[SUPPLIED RECORDS]
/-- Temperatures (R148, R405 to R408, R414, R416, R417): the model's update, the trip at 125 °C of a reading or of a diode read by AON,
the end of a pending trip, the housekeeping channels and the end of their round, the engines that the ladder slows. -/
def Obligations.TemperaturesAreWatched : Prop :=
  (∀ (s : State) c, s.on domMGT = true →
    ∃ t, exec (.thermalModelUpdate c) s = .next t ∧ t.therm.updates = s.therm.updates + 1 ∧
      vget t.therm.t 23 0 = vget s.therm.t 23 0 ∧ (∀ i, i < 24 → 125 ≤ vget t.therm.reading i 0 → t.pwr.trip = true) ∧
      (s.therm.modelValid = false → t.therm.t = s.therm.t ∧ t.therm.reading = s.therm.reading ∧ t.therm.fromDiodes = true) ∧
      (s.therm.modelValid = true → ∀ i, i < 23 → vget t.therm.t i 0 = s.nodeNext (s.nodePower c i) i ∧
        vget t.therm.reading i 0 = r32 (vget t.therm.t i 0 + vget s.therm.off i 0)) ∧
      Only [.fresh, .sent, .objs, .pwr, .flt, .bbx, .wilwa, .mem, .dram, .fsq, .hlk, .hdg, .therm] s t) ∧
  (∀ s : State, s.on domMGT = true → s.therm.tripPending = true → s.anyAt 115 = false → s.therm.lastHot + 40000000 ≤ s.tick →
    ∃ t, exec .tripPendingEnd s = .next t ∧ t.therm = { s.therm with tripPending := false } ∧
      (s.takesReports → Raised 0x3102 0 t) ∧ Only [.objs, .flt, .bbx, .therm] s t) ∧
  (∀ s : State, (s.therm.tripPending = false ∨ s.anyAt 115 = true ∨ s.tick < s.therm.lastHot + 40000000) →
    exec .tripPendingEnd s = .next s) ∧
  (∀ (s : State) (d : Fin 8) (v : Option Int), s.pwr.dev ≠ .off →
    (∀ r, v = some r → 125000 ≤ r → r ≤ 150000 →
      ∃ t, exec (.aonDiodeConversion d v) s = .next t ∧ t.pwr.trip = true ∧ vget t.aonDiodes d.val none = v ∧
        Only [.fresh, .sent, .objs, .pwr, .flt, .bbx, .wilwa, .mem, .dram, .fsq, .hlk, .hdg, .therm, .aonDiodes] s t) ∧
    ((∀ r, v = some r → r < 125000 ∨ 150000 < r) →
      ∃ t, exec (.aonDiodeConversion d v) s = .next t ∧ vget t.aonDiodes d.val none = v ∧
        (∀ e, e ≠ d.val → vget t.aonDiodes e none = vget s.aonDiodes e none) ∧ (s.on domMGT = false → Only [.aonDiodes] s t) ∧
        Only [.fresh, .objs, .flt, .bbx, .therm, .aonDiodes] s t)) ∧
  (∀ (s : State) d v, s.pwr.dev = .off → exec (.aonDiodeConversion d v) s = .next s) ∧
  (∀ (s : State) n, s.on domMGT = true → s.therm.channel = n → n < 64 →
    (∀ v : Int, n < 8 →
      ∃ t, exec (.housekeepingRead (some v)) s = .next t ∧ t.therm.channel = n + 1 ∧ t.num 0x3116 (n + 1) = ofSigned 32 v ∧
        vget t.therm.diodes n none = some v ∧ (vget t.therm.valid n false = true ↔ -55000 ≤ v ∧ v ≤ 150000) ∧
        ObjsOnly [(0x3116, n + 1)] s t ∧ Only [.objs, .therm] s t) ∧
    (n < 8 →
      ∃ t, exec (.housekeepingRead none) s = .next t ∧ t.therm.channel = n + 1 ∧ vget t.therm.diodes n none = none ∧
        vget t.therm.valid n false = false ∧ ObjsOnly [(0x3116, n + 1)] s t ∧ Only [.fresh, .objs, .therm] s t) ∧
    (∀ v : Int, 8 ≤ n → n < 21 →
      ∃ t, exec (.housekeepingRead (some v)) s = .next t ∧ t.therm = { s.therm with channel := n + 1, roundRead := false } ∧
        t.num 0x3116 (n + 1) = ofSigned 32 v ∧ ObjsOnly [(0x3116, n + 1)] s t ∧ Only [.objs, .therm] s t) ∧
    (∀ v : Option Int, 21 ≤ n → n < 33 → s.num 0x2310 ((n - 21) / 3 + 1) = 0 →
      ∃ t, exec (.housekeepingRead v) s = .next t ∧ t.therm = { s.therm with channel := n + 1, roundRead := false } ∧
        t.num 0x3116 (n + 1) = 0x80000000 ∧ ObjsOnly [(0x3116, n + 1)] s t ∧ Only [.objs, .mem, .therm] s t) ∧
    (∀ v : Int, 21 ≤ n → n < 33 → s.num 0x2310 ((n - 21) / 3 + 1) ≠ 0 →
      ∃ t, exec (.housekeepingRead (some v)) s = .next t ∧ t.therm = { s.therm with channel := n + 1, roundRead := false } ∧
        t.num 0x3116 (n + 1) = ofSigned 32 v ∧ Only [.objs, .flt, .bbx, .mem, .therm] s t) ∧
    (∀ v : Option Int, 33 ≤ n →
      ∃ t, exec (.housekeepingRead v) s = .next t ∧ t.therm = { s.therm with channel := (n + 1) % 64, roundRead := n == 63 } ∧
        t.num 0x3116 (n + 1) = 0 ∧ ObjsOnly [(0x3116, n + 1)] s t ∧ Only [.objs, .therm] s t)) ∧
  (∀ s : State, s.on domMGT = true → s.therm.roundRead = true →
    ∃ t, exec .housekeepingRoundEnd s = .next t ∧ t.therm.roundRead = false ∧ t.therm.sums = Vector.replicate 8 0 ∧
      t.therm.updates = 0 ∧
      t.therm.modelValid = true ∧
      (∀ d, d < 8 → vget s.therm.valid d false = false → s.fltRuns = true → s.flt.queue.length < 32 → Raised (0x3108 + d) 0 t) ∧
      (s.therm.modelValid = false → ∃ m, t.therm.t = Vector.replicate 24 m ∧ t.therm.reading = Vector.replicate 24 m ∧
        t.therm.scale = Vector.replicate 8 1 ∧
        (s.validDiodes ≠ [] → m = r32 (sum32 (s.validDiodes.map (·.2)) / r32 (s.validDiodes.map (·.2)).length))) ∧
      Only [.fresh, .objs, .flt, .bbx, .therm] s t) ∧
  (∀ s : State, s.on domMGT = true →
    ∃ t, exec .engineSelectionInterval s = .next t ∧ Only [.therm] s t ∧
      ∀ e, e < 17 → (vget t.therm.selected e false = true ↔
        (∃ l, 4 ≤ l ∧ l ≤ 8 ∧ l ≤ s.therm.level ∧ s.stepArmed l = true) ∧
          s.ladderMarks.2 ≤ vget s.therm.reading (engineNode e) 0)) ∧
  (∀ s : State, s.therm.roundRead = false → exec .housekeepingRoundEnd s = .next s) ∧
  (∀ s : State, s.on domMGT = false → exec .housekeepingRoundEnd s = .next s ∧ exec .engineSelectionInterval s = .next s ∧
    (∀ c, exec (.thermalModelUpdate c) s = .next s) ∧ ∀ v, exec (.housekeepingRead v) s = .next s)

--

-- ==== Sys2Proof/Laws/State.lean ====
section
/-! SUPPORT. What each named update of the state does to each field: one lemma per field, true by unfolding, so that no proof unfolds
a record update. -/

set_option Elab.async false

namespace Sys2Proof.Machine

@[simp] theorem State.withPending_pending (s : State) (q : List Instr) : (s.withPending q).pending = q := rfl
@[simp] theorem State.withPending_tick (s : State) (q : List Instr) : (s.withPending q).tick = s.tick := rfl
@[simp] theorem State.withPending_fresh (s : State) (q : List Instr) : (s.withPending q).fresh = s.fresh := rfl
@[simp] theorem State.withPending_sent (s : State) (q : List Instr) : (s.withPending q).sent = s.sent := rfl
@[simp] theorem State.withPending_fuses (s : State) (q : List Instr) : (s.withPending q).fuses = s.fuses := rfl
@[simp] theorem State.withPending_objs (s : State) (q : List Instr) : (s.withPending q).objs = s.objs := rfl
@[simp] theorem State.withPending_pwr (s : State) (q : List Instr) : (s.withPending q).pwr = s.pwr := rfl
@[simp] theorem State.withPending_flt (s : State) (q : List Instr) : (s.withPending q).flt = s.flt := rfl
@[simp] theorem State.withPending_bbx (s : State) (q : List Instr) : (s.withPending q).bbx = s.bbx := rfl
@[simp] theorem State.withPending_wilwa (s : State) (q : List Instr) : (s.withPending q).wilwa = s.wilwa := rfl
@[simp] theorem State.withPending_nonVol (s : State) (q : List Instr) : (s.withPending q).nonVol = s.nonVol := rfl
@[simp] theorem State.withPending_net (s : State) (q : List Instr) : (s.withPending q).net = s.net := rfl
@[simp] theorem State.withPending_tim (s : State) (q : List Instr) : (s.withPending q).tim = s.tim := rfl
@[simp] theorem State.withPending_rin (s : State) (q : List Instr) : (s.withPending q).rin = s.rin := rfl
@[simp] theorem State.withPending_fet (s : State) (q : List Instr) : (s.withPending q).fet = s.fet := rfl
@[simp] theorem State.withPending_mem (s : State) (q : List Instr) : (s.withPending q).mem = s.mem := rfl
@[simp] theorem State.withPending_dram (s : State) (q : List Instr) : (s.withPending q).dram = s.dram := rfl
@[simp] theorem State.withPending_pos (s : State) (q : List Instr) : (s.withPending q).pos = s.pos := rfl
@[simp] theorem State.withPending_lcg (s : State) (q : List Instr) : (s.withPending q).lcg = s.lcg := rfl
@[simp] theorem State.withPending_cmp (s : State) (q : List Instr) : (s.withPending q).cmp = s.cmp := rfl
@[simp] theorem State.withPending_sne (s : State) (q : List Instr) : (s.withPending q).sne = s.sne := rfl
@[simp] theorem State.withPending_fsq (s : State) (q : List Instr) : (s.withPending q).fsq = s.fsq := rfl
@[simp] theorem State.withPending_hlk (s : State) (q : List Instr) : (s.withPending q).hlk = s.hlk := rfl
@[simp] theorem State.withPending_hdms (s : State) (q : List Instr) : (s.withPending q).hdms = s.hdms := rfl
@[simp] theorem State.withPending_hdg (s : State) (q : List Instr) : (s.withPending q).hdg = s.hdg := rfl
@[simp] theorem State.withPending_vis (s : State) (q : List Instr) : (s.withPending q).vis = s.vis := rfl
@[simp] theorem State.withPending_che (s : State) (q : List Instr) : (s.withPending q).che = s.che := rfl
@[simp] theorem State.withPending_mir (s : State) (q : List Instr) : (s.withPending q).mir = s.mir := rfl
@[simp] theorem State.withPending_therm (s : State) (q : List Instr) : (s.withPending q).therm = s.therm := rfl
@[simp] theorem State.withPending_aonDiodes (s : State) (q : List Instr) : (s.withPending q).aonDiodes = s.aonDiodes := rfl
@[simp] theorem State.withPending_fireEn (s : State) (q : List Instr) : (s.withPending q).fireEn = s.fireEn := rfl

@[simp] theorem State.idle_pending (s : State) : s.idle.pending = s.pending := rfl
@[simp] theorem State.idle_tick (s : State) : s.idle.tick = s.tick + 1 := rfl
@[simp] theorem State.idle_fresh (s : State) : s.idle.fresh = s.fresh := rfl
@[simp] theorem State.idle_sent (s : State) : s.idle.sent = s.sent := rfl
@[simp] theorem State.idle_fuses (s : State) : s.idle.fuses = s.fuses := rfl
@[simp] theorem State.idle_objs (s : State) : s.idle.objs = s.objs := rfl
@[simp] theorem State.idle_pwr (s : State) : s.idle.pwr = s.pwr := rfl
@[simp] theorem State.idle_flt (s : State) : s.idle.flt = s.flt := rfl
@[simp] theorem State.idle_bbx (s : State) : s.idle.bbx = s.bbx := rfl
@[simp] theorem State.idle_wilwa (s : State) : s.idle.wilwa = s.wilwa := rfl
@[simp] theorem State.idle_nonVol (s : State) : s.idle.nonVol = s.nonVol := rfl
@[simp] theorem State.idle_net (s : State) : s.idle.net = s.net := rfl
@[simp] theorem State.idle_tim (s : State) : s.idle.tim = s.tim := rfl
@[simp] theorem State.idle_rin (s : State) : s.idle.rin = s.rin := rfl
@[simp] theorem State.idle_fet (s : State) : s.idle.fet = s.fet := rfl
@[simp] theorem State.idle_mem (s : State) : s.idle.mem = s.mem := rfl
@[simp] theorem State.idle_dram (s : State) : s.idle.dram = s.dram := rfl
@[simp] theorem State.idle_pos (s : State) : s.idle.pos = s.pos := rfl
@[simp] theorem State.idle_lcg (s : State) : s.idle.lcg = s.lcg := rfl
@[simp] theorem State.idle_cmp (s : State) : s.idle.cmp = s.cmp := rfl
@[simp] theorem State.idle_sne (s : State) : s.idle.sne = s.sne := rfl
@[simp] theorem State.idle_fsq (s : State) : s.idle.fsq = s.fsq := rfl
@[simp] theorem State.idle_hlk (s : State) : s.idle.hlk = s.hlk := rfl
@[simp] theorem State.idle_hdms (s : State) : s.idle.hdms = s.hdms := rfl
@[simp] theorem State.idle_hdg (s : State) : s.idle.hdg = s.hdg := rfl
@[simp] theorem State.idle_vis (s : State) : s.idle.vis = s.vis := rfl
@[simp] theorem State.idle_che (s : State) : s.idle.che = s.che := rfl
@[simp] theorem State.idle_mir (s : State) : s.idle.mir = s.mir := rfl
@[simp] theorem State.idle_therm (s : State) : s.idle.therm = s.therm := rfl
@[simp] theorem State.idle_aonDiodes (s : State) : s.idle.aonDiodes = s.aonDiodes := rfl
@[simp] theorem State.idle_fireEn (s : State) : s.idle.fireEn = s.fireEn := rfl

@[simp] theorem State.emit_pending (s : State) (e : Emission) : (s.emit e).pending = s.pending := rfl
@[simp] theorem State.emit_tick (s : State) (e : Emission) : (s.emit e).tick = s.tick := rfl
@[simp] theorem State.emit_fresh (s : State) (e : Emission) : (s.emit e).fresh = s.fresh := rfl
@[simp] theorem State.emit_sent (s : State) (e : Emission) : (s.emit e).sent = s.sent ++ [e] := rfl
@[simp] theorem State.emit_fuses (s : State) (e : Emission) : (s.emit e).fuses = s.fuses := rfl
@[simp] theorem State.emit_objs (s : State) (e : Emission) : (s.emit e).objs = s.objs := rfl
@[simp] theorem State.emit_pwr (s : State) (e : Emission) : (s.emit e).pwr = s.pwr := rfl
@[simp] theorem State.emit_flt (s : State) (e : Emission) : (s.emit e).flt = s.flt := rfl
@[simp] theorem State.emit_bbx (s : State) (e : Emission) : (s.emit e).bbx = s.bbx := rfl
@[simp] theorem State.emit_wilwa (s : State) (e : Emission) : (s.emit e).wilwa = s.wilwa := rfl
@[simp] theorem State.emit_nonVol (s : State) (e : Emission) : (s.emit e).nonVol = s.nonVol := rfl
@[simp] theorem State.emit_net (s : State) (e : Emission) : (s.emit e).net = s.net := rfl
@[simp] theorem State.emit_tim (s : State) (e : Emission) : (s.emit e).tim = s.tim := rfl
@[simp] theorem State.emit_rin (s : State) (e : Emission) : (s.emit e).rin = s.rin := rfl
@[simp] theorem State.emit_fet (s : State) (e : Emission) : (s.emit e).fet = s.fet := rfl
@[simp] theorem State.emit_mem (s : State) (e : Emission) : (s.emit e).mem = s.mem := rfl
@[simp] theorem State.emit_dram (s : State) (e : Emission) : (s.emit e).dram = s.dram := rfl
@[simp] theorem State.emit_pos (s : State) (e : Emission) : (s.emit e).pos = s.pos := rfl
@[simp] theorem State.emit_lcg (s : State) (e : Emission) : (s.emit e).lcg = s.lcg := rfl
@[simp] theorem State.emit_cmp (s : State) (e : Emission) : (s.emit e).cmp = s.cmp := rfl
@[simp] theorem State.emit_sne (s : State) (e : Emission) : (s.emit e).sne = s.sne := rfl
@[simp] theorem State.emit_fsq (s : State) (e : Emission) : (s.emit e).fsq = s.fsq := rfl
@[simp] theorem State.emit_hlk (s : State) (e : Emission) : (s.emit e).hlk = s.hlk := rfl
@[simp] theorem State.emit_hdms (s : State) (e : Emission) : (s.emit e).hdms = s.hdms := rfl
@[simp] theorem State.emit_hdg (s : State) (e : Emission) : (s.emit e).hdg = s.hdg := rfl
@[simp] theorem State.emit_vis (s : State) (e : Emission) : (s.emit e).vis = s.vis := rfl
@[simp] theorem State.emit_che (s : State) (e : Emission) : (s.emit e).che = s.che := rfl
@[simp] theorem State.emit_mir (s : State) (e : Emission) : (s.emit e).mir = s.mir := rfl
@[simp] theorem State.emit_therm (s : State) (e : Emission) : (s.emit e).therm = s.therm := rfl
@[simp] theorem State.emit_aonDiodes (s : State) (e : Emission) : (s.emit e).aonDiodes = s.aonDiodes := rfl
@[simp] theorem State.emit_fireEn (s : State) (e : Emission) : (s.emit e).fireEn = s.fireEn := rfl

[DESCRIPTION OF THE TASK] Could you restate word for word the lines above from the one containing "s.idle.hlk = s.hlk := rfl" through the one containing "s.idle.vis = s.vis := rfl", both included, and nothing else?

[ANSWER TO THIS EXERCISE]
@[simp] theorem State.idle_hlk (s : State) : s.idle.hlk = s.hlk := rfl
@[simp] theorem State.idle_hdms (s : State) : s.idle.hdms = s.hdms := rfl
@[simp] theorem State.idle_hdg (s : State) : s.idle.hdg = s.hdg := rfl
@[simp] theorem State.idle_vis (s : State) : s.idle.vis = s.vis := rfl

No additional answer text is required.